Da die Kneipe aus einem Raum bestand, griff das Nichtrauchergesetz, Anfang 2008
in Kraft getreten, hier nicht. Ich hatte
mir das Rauchen im Mai 2007 abgewöhnt und doch gelüstete es mich nun danach. Am
Ende hatte ich dann auch zwei Glimmstängel inhaliert, die ich von der „Löwin“
bekommen hatte. Um nicht gänzlich zu versacken, bestand das Getränk Nummer vier
aus Kaffee. Eine selbstgemachte Frikadelle durfte es dann auch noch sein, bevor
ich zahlte, keine 8 Euro, und meinen Weg nach einer Stunde Richtung Elbe fortsetzte.
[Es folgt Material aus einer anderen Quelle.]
-- ==== Sys2Proof/Certificates/Slice0/Obligations.lean ====
section
/-! DEFINITION. The statements for the provers. -/

open Sys2Proof Sys2Proof.Machine

/-! ## Encoding -/

/-- R78: the nine command words, each 0x8000_0000 | OP, written out, and the command each one starts; the other opcodes of the
map are reserved. -/
def Obligations.OpcodeMapWords : Prop :=
  decodeCmdw 0x80000001#32 = .ok .b64Enc ∧ decodeCmdw 0x80000002#32 = .ok .b64Dec ∧
  decodeCmdw 0x80000003#32 = .ok .b64EncLen ∧ decodeCmdw 0x80000004#32 = .ok .b64DecLen ∧
  decodeCmdw 0x80000005#32 = .ok .pctEncStd ∧ decodeCmdw 0x80000006#32 = .ok .pctEncMin ∧
  decodeCmdw 0x80000007#32 = .ok .pctStrlenStd ∧ decodeCmdw 0x80000008#32 = .ok .pctStrlenMin ∧
  decodeCmdw 0x80000009#32 = .ok .pctDec ∧
  ∀ op : BitVec 4, op = 0x0#4 ∨ 0xA#4 ≤ op → decodeCmdw (0x8000000#28 ++ op) = .error .reservedOpcode

/-- R82, R83 (an inference the spec marks): bytes decode to a command exactly when they are the byte lanes of its word, and a
word decodes to a command exactly when it is that command's word. -/
def Obligations.DecodeIffEncode : Prop :=
  (∀ (bs : List Byte) (i : Instr), decode bs = .ok i ↔ bs = encodeBytes i) ∧
  (∀ (w : Word) (i : Instr), decodeCmdw w = .ok i ↔ w = encode i)

/-- R76, R77, R81, R82: every word that starts no command is rejected under the one name that applies. -/
def Obligations.RejectionNames : Prop :=
  ∀ w : Word,
    (decodeCmdw w = .error .goClear ↔ w.getLsbD 31 = false) ∧
    (decodeCmdw w = .error .reservedBits ↔ w.getLsbD 31 = true ∧ w.extractLsb' 4 27 ≠ 0#27) ∧
    (decodeCmdw w = .error .reservedOpcode ↔
      w.getLsbD 31 = true ∧ w.extractLsb' 4 27 = 0#27 ∧ (w.toNat % 16 = 0 ∨ 10 ≤ w.toNat % 16))

/-! ## The step and the decoded command -/

/-- R95, R102: where the engine of the acting instance is in RUN and moves next, because the schedule says so or because it
is empty, and the word latched in eng.CMDW decodes to i, the step is exec of i with that schedule entry consumed.
The premise on eng.OP is what R97 makes of a latched word (the invariant of StepKeepsInvariant has it). -/
def Obligations.StepRunsDecodedCommand : Prop :=
  ∀ (s : State) (i : Instr), s.blk.eng.state = .run → decodeCmdw s.blk.eng.cmdw = .ok i →
    s.blk.eng.op = s.blk.eng.cmdw.extractLsb' 0 4 →
    (s.sched = [] → step s = exec i s) ∧
    (∀ rest, s.sched = .complete s.blk.regBase :: rest → step s = exec i { s with sched := rest })

/-- R96, R97 (log 3): placing a command word is its accepted GO write, and the very next step runs the command it decodes to. -/
def Obligations.PlacedWordRunsNext : Prop :=
  ∀ (s : State) (w : Word) (i : Instr), decodeCmdw w = .ok i →
    step (s.withFetchWord 32 w.toNat) = exec i (acceptCommand w s)

/-! ## Results of the commands -/

/-- R118 to R122: B64_ENC on any admitted command completes with RESULT = 4 * ceil_div(n, 3); group k is ENC_GROUP of source
bytes 3k to 3k + 2, one or two leftover bytes give ENC_TAIL1 or ENC_TAIL2, then the terminator; no other byte changes. -/
def Obligations.B64EncRegroupsSource : Prop :=
  ∀ s : State, Memory.wf s.mem = true →
    let n := s.blk.eng.len.toNat
    let out := 4 * ((n + 2) / 3)
    let grp := fun (b0 b1 b2 : Byte) => (b0 ++ b1 ++ b2 : BitVec 24)
    Admitted s n (out + 1) → BusQuiet s n (out + 1) →
    ∃ t, exec .b64Enc s = .next t ∧ Finished s t out ∧ OnlyWrote s t (out + 1) ∧ dstByte s t out = 0x00#8 ∧
      (∀ k, k < n / 3 →
        let w := grp (srcByte s (3 * k)) (srcByte s (3 * k + 1)) (srcByte s (3 * k + 2))
        dstByte s t (4 * k) = alphabet (w.extractLsb' 18 6) ∧
        dstByte s t (4 * k + 1) = alphabet (w.extractLsb' 12 6) ∧
        dstByte s t (4 * k + 2) = alphabet (w.extractLsb' 6 6) ∧
        dstByte s t (4 * k + 3) = alphabet (w.extractLsb' 0 6)) ∧
      (n % 3 = 1 →
        let w := grp (srcByte s (3 * (n / 3))) 0x00#8 0x00#8
        dstByte s t (4 * (n / 3)) = alphabet (w.extractLsb' 18 6) ∧
        dstByte s t (4 * (n / 3) + 1) = alphabet (w.extractLsb' 12 6) ∧
        dstByte s t (4 * (n / 3) + 2) = 0x2E#8 ∧ dstByte s t (4 * (n / 3) + 3) = 0x2E#8) ∧
      (n % 3 = 2 →
        let w := grp (srcByte s (3 * (n / 3))) (srcByte s (3 * (n / 3) + 1)) 0x00#8
        dstByte s t (4 * (n / 3)) = alphabet (w.extractLsb' 18 6) ∧
        dstByte s t (4 * (n / 3) + 1) = alphabet (w.extractLsb' 12 6) ∧
        dstByte s t (4 * (n / 3) + 2) = alphabet (w.extractLsb' 6 6) ∧
        dstByte s t (4 * (n / 3) + 3) = 0x2E#8)

/-- R123: B64_ENC_LEN, CMDW 0x8000_0003, completes with 4 * ceil_div(n, 3) + 1, or with RANGE exactly for n >= 3_221_225_470 (a threshold
the spec marks as an inference); data memory is untouched, whatever SRC and DST are. -/
def Obligations.B64EncLenValue : Prop :=
  encode .b64EncLen = 0x80000003#32 ∧
  ∀ s : State, undisturbed s.blk = true →
    let n := s.blk.eng.len.toNat
    ∃ t, exec .b64EncLen s = .next t ∧ t.mem = s.mem ∧
      (n < 3221225470 → Finished s t (4 * ((n + 2) / 3) + 1)) ∧
      (3221225470 ≤ n → Failed s t 3#4 0#32)

/-- R144 (90_conflicts.md C1): B64_DEC_LEN, CMDW 0x8000_0004, completes with (3 n) div 4 + 2 for every n, which
fits 32 bits (an inference the spec marks); data memory is untouched. -/
def Obligations.B64DecLenValue : Prop :=
  encode .b64DecLen = 0x80000004#32 ∧
  ∀ s : State, undisturbed s.blk = true →
    ∃ t, exec .b64DecLen s = .next t ∧ t.mem = s.mem ∧ Finished s t (3 * s.blk.eng.len.toNat / 4 + 2)

/-- The number p of pad characters of R139, on the source elements. -/
def Sys2Proof.Machine.padOf (src : Nat → Byte) (n : Nat) : Nat :=
  if 0 < n ∧ n % 4 = 0 ∧ src (n - 1) = 0x2E#8 then (if src (n - 2) = 0x2E#8 then 2 else 1) else 0

/-- R137 to R142: B64_DEC on a source whose data part is valid and leaves no lone character: RESULT, every output byte, the
terminator, and no other byte. -/
def Obligations.B64DecRegroupsSource : Prop :=
  ∀ s : State, Memory.wf s.mem = true →
    let n := s.blk.eng.len.toNat
    let L := n - padOf (srcByte s) n
    let out := 3 * (L / 4) + (L % 4 - 1)
    let val := fun k => (rev (srcByte s k)).getD 0#6
    Admitted s n (3 * n / 4 + 1) → BusQuiet s n (out + 1) →
    (∀ k, k < L → rev (srcByte s k) ≠ none) → L % 4 ≠ 1 →
    ∃ t, exec .b64Dec s = .next t ∧ Finished s t out ∧ OnlyWrote s t (out + 1) ∧ dstByte s t out = 0x00#8 ∧
      (∀ m, m < L / 4 →
        let v := (val (4 * m) ++ val (4 * m + 1) ++ val (4 * m + 2) ++ val (4 * m + 3) : BitVec 24)
        dstByte s t (3 * m) = v.extractLsb' 16 8 ∧ dstByte s t (3 * m + 1) = v.extractLsb' 8 8 ∧
        dstByte s t (3 * m + 2) = v.extractLsb' 0 8) ∧
      (L % 4 = 2 →
        let v := (val (4 * (L / 4)) ++ val (4 * (L / 4) + 1) ++ 0#12 : BitVec 24)
        dstByte s t (3 * (L / 4)) = v.extractLsb' 16 8) ∧
      (L % 4 = 3 →
        let v := (val (4 * (L / 4)) ++ val (4 * (L / 4) + 1) ++ val (4 * (L / 4) + 2) ++ 0#6 : BitVec 24)
        dstByte s t (3 * (L / 4)) = v.extractLsb' 16 8 ∧ dstByte s t (3 * (L / 4) + 1) = v.extractLsb' 8 8)

/-- R140, R206, R106: B64_DEC on a source with an invalid byte in its data part reports the least offset of one, and on a
valid data part with a lone leftover its offset L - 1; only bytes of the write window may change.
The write window is free of bus errors here: log 16. -/
def Obligations.B64DecReportsInvalidInput : Prop :=
  ∀ (s : State) (k : Nat), Memory.wf s.mem = true →
    let n := s.blk.eng.len.toNat
    let L := n - padOf (srcByte s) n
    Admitted s n (3 * n / 4 + 1) → BusQuiet s n (3 * n / 4 + 1) →
    ((k < L ∧ rev (srcByte s k) = none ∧ ∀ i, i < k → rev (srcByte s i) ≠ none) ∨
      ((∀ i, i < L → rev (srcByte s i) ≠ none) ∧ L % 4 = 1 ∧ k = L - 1)) →
    ∃ t, exec .b64Dec s = .next t ∧ Failed s t 1#4 (BitVec.ofNat 32 k) ∧ OnlyWrote s t (3 * n / 4 + 1)

/-- HEXU of R164 in numbers: `0` to `9`, then the uppercase `A` to `F`. -/
def Sys2Proof.Machine.hexuCode (v : Nat) : Nat := if v ≤ 9 then 0x30 + v else 0x41 + (v - 10)

/-- The destination cursor of the percent encoders after k source bytes (R166), and the count c of R168. -/
def Sys2Proof.Machine.pctCursor (table : BitVec 256) (src : Nat → Byte) : Nat → Nat
  | 0 => 0
  | k + 1 => pctCursor table src k + if table.getLsbD (src k).toNat then 1 else 3

/-- R166, R167, R161: PCT_ENC_STD with SAFE_STD_T and PCT_ENC_MIN with SAFE_MIN_T, for every table: a safe byte passes
through, any other becomes `%` and the uppercase hex digits of its high and its low nibble (R164, R165), then the
terminator; no other byte changes. -/
def Obligations.PctEncEscapesUnsafeBytes : Prop :=
  ∀ (s : State) (i : Instr) (T : BitVec 256), Memory.wf s.mem = true →
    (i = .pctEncStd ∧ T = s.cfg.safeStd ∨ i = .pctEncMin ∧ T = s.cfg.safeMin) →
    let n := s.blk.eng.len.toNat
    let pos := pctCursor T (srcByte s)
    Admitted s n (3 * n + 1) → BusQuiet s n (pos n + 1) →
    ∃ t, exec i s = .next t ∧ Finished s t (pos n) ∧ OnlyWrote s t (pos n + 1) ∧ dstByte s t (pos n) = 0x00#8 ∧
      ∀ k, k < n →
        (T.getLsbD (srcByte s k).toNat = true → dstByte s t (pos k) = srcByte s k) ∧
        (T.getLsbD (srcByte s k).toNat = false →
          dstByte s t (pos k) = 0x25#8 ∧
          (dstByte s t (pos k + 1)).toNat = hexuCode ((srcByte s k).toNat / 16) ∧
          (dstByte s t (pos k + 2)).toNat = hexuCode ((srcByte s k).toNat % 16))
Die ersten 20 Minuten nach dem
„Kneipenbummel“ waren dann auch recht beschwingt. Vorbei an der Werft, an der
Stör entlang, zum Störsperrwerk.
Oben angekommen, der Blick
frei geradeaus, sah ich die Elbe. Wow, ich war an der Elbe angekommen. Mit
breitem Grinsen folgte ich dem Deich zum Fluss. Kurz setzte ich mich hin und
beobachtete einen Containerfrachter, der mir sehr groß erschein. In
Wirklichkeit war es nur ein kleiner, denn später kam dann ein echter Riese
vorbei. Hamburg-Süd stand auf dem Rumpf, die Maschinen waren dumpf zu hören und
es kam mir vor, als ob ein Hochhaus vorbeischwamm.
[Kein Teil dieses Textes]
-- ==== Sys2Proof/Laws/State.lean ====
section
/-! SUPPORT. One lemma per field and per named update of an instance and of the machine, true by rfl, so that no later proof
unfolds a record update. -/

namespace Sys2Proof.Machine

/-! ### closeCommand -/

@[simp] theorem closeCommand_regBase (r i : Word) (c : BitVec 4) (b : Block) : (closeCommand r i c b).regBase = b.regBase := rfl
@[simp] theorem closeCommand_ie (r i : Word) (c : BitVec 4) (b : Block) : (closeCommand r i c b).ie = b.ie := rfl
@[simp] theorem closeCommand_cmdOp (r i : Word) (c : BitVec 4) (b : Block) : (closeCommand r i c b).cmdOp = b.cmdOp := rfl
@[simp] theorem closeCommand_busy (r i : Word) (c : BitVec 4) (b : Block) : (closeCommand r i c b).busy = false := rfl
@[simp] theorem closeCommand_done (r i : Word) (c : BitVec 4) (b : Block) : (closeCommand r i c b).done = true := rfl
@[simp] theorem closeCommand_err (r i : Word) (c : BitVec 4) (b : Block) : (closeCommand r i c b).err = decide (c ≠ 0#4) := rfl
@[simp] theorem closeCommand_ovr (r i : Word) (c : BitVec 4) (b : Block) : (closeCommand r i c b).ovr = b.ovr := rfl
@[simp] theorem closeCommand_errCode (r i : Word) (c : BitVec 4) (b : Block) : (closeCommand r i c b).errCode = c := rfl
@[simp] theorem closeCommand_srcAddr (r i : Word) (c : BitVec 4) (b : Block) : (closeCommand r i c b).srcAddr = b.srcAddr := rfl
@[simp] theorem closeCommand_dstAddr (r i : Word) (c : BitVec 4) (b : Block) : (closeCommand r i c b).dstAddr = b.dstAddr := rfl
@[simp] theorem closeCommand_srcLen (r i : Word) (c : BitVec 4) (b : Block) : (closeCommand r i c b).srcLen = b.srcLen := rfl
@[simp] theorem closeCommand_result (r i : Word) (c : BitVec 4) (b : Block) : (closeCommand r i c b).result = r := rfl
@[simp] theorem closeCommand_errInfo (r i : Word) (c : BitVec 4) (b : Block) : (closeCommand r i c b).errInfo = i := rfl
@[simp] theorem closeCommand_eng_state (r i : Word) (c : BitVec 4) (b : Block) : (closeCommand r i c b).eng.state = .idle := rfl
@[simp] theorem closeCommand_eng_cmdw (r i : Word) (c : BitVec 4) (b : Block) : (closeCommand r i c b).eng.cmdw = b.eng.cmdw := rfl
@[simp] theorem closeCommand_eng_op (r i : Word) (c : BitVec 4) (b : Block) : (closeCommand r i c b).eng.op = b.eng.op := rfl
@[simp] theorem closeCommand_eng_src (r i : Word) (c : BitVec 4) (b : Block) : (closeCommand r i c b).eng.src = b.eng.src := rfl
@[simp] theorem closeCommand_eng_dst (r i : Word) (c : BitVec 4) (b : Block) : (closeCommand r i c b).eng.dst = b.eng.dst := rfl
@[simp] theorem closeCommand_eng_len (r i : Word) (c : BitVec 4) (b : Block) : (closeCommand r i c b).eng.len = b.eng.len := rfl
@[simp] theorem closeCommand_eng_startMem (r i : Word) (c : BitVec 4) (b : Block) : (closeCommand r i c b).eng.startMem = [] := rfl
@[simp] theorem closeCommand_eng_hazard (r i : Word) (c : BitVec 4) (b : Block) : (closeCommand r i c b).eng.hazard = false := rfl
@[simp] theorem closeCommand_eng_windowHazard (r i : Word) (c : BitVec 4) (b : Block) : (closeCommand r i c b).eng.windowHazard = false := rfl
@[simp] theorem closeCommand_eng_foul (r i : Word) (c : BitVec 4) (b : Block) : (closeCommand r i c b).eng.foul = [] := rfl

/-! ### recordFinish -/

@[simp] theorem recordFinish_regBase (n : Nat) (b : Block) : (recordFinish n b).regBase = b.regBase := rfl
@[simp] theorem recordFinish_ie (n : Nat) (b : Block) : (recordFinish n b).ie = b.ie := rfl
@[simp] theorem recordFinish_cmdOp (n : Nat) (b : Block) : (recordFinish n b).cmdOp = b.cmdOp := rfl
@[simp] theorem recordFinish_busy (n : Nat) (b : Block) : (recordFinish n b).busy = false := rfl
@[simp] theorem recordFinish_done (n : Nat) (b : Block) : (recordFinish n b).done = true := rfl
@[simp] theorem recordFinish_err (n : Nat) (b : Block) : (recordFinish n b).err = false := rfl
@[simp] theorem recordFinish_ovr (n : Nat) (b : Block) : (recordFinish n b).ovr = b.ovr := rfl
@[simp] theorem recordFinish_errCode (n : Nat) (b : Block) : (recordFinish n b).errCode = 0#4 := rfl
@[simp] theorem recordFinish_srcAddr (n : Nat) (b : Block) : (recordFinish n b).srcAddr = b.srcAddr := rfl
@[simp] theorem recordFinish_dstAddr (n : Nat) (b : Block) : (recordFinish n b).dstAddr = b.dstAddr := rfl
@[simp] theorem recordFinish_srcLen (n : Nat) (b : Block) : (recordFinish n b).srcLen = b.srcLen := rfl
@[simp] theorem recordFinish_result (n : Nat) (b : Block) : (recordFinish n b).result = BitVec.ofNat 32 n := rfl
@[simp] theorem recordFinish_errInfo (n : Nat) (b : Block) : (recordFinish n b).errInfo = 0#32 := rfl
@[simp] theorem recordFinish_eng_state (n : Nat) (b : Block) : (recordFinish n b).eng.state = .idle := rfl
@[simp] theorem recordFinish_eng_cmdw (n : Nat) (b : Block) : (recordFinish n b).eng.cmdw = b.eng.cmdw := rfl
@[simp] theorem recordFinish_eng_op (n : Nat) (b : Block) : (recordFinish n b).eng.op = b.eng.op := rfl
@[simp] theorem recordFinish_eng_src (n : Nat) (b : Block) : (recordFinish n b).eng.src = b.eng.src := rfl
@[simp] theorem recordFinish_eng_dst (n : Nat) (b : Block) : (recordFinish n b).eng.dst = b.eng.dst := rfl
@[simp] theorem recordFinish_eng_len (n : Nat) (b : Block) : (recordFinish n b).eng.len = b.eng.len := rfl
@[simp] theorem recordFinish_eng_startMem (n : Nat) (b : Block) : (recordFinish n b).eng.startMem = [] := rfl
@[simp] theorem recordFinish_eng_hazard (n : Nat) (b : Block) : (recordFinish n b).eng.hazard = false := rfl
@[simp] theorem recordFinish_eng_windowHazard (n : Nat) (b : Block) : (recordFinish n b).eng.windowHazard = false := rfl
@[simp] theorem recordFinish_eng_foul (n : Nat) (b : Block) : (recordFinish n b).eng.foul = [] := rfl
Noch vier Kilometer bis zum
Tagesziel Glückstadt. Ich fühlte mich gut, die Beine und die Füße hatten heute
keine Probleme gemacht. Ich war glücklich und das vor Glückstadt, wenn das kein
gutes Omen war.
Die Jugendherberge in Glückstadt, direkt am Hafen gelegen, hatte
erst in diesem Frühjahr eröffnet und ist ein echtes Highlight.
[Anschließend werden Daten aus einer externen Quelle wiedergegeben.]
theorem witness_DeviceWindowRefused_destination :
    let s := latched .pctDec (withDevice [(0x2000, 1)] (vec [0x54, 0x57, 0x46]))
    Fits s.cfg s.blk.eng.src.toNat 3 ∧ Fits s.cfg s.blk.eng.dst.toNat 4 ∧
    Apart s.blk.eng.src.toNat 3 s.blk.eng.dst.toNat 4 ∧ sourceSize .pctDec s.blk.eng.len.toNat = 3 ∧
    maxWrite .pctDec s.blk.eng.len.toNat = 4 ∧ s.cfg.device.any (inRange (s.blk.eng.dst.toNat + 0)) = true := by
  unfold Fits Apart; decide

/-! ## Witnesses: frames and round trips -/

theorem enc3_next : exec .b64Enc enc3 = .next (after (exec .b64Enc enc3)) := eq_next_of_isNext (by decide)

theorem witness_CommandFrame :
    Memory.wf enc3.mem = true ∧ exec .b64Enc enc3 = .next (after (exec .b64Enc enc3)) ∧
    (0x2005 < enc3.blk.eng.dst.toNat ∨ enc3.blk.eng.dst.toNat + maxWrite .b64Enc enc3.blk.eng.len.toNat ≤ 0x2005) ∧
    ∀ r ∈ enc3.blk.eng.foul, inRange 0x2005 r = false :=
  ⟨by decide, enc3_next, by decide, by decide⟩

theorem witness_SuccessWritesOutputAndTerminator :
    Memory.wf enc3.mem = true ∧ enc3.cfg.addrW ≤ 32 ∧ undisturbed enc3.blk = true ∧ 0 < maxWrite .b64Enc 0 ∧
    exec .b64Enc enc3 = .next (after (exec .b64Enc enc3)) ∧ (after (exec .b64Enc enc3)).blk.err = false :=
  ⟨by decide, by decide, by decide, by decide, enc3_next, by decide⟩

/-- The second state differs in its registers and in memory outside the source. -/
def enc3Other : State :=
  latched .b64Enc
    { vec [0x4D, 0x61, 0x6E] with
      mem := bytesAt [] 0x1000 [0x4D, 0x61, 0x6E, 0x77], blk := { (vec [0x4D, 0x61, 0x6E]).blk with ie := true } }

theorem witness_OutcomeDependsOnOperandsOnly :
    Memory.wf enc3.mem = true ∧ Memory.wf enc3Other.mem = true ∧ undisturbed enc3.blk = true ∧
    undisturbed enc3Other.blk = true ∧ enc3.cfg = enc3Other.cfg ∧ enc3.draw = enc3Other.draw ∧
    enc3.blk.eng.src = enc3Other.blk.eng.src ∧ enc3.blk.eng.dst = enc3Other.blk.eng.dst ∧
    enc3.blk.eng.len = enc3Other.blk.eng.len ∧ enc3.mem ≠ enc3Other.mem ∧
    (∀ k, k < sourceSize .b64Enc enc3.blk.eng.len.toNat → srcByte enc3 k = srcByte enc3Other k) ∧
    exec .b64Enc enc3 = .next (after (exec .b64Enc enc3)) ∧ (after (exec .b64Enc enc3)).blk.err = false :=
  ⟨by decide, by decide, by decide, by decide, by decide, by decide,
    by decide, by decide, by decide, by decide, by decide, enc3_next,
    by decide⟩

/-- The output of a command at 0x2000 as the source of a second command, its destination at 0x3000. -/
def second (i : Instr) (t : State) : State := latched i (ready 0x2000 0x3000 t.blk.result.toNat t.mem)

theorem witness_B64RoundTrip :
    let t := after (exec .b64Enc enc3)
    let u := second .b64Dec t
    Memory.wf enc3.mem = true ∧ Admitted enc3 3 5 ∧ BusQuiet enc3 3 5 ∧ exec .b64Enc enc3 = .next t ∧
    Memory.wf u.mem = true ∧ u.blk.eng.startMem = t.mem ∧
    u.blk.eng.src = enc3.blk.eng.dst ∧ u.blk.eng.len = BitVec.ofNat 32 4 ∧ Admitted u 4 4 ∧ BusQuiet u 4 4 := by
  refine ⟨by decide, ?_, ?_, enc3_next, by decide, by decide, by decide, by decide, ?_, ?_⟩ <;>
    (first | unfold Admitted Fits Apart OrdinaryMem | unfold BusQuiet NoBusErr) <;> decide

/-- `a*%`, encoded by the minimal variant. -/
def encMin3 : State := latched .pctEncMin (vec [0x61, 0x2A, 0x25])

theorem encMin3_next : exec .pctEncMin encMin3 = .next (after (exec .pctEncMin encMin3)) :=
  eq_next_of_isNext (by decide)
Mein Familienzimmer mit Dusche und WC war besser als so manches Hotelzimmer. Der
Jugendherbergsvater, den ich in diesem Fall, Jugendherbergsmanager nennen
möchte, war smart und sehr aufgeschlossen. Er war der Vierte, der sich heute für
meine Tour interessiert hatte.
Der Tag neigte sich dem Ende
entgegen. Als ich am Abend am Hafeneingang auf einer höher gelegenen Terrasse
eines Restaurants zu Abend gegessen hatte, ging die Sonne Richtung Elbe unter.
Die Fähren, Glückstadt-Wischhafen pendelten unermüdlich hin und her. Es kühlte
merklich ab, was auch an der Brise lag, die über die Elbe kam. Morgen würde die
letzte Etappe 2008 mit guten 33 Kilometern folgen. Das Wetter war bis heute
immer bestens zum Wandern. Morgen sollte es, laut
Zeitung, regnen. Die Wolkenfront im Süden könnten die ersten Vorboten
sein-abwarten.
"Else", hat mich sicher, binnen einer Minute, über die Stör gebracht.
Die "Al Mirqab", in Wewelsfleth gebaut, ist eine Mega Yacht, die sich im Besitz des Emir von Katar, befindet. Die 133 Meter lange Yacht steht auf Platz 11 der Liste der längsten Motorachten.
Mein erster Blick zur Elbe, kurz hinter dem Störsperrwerk.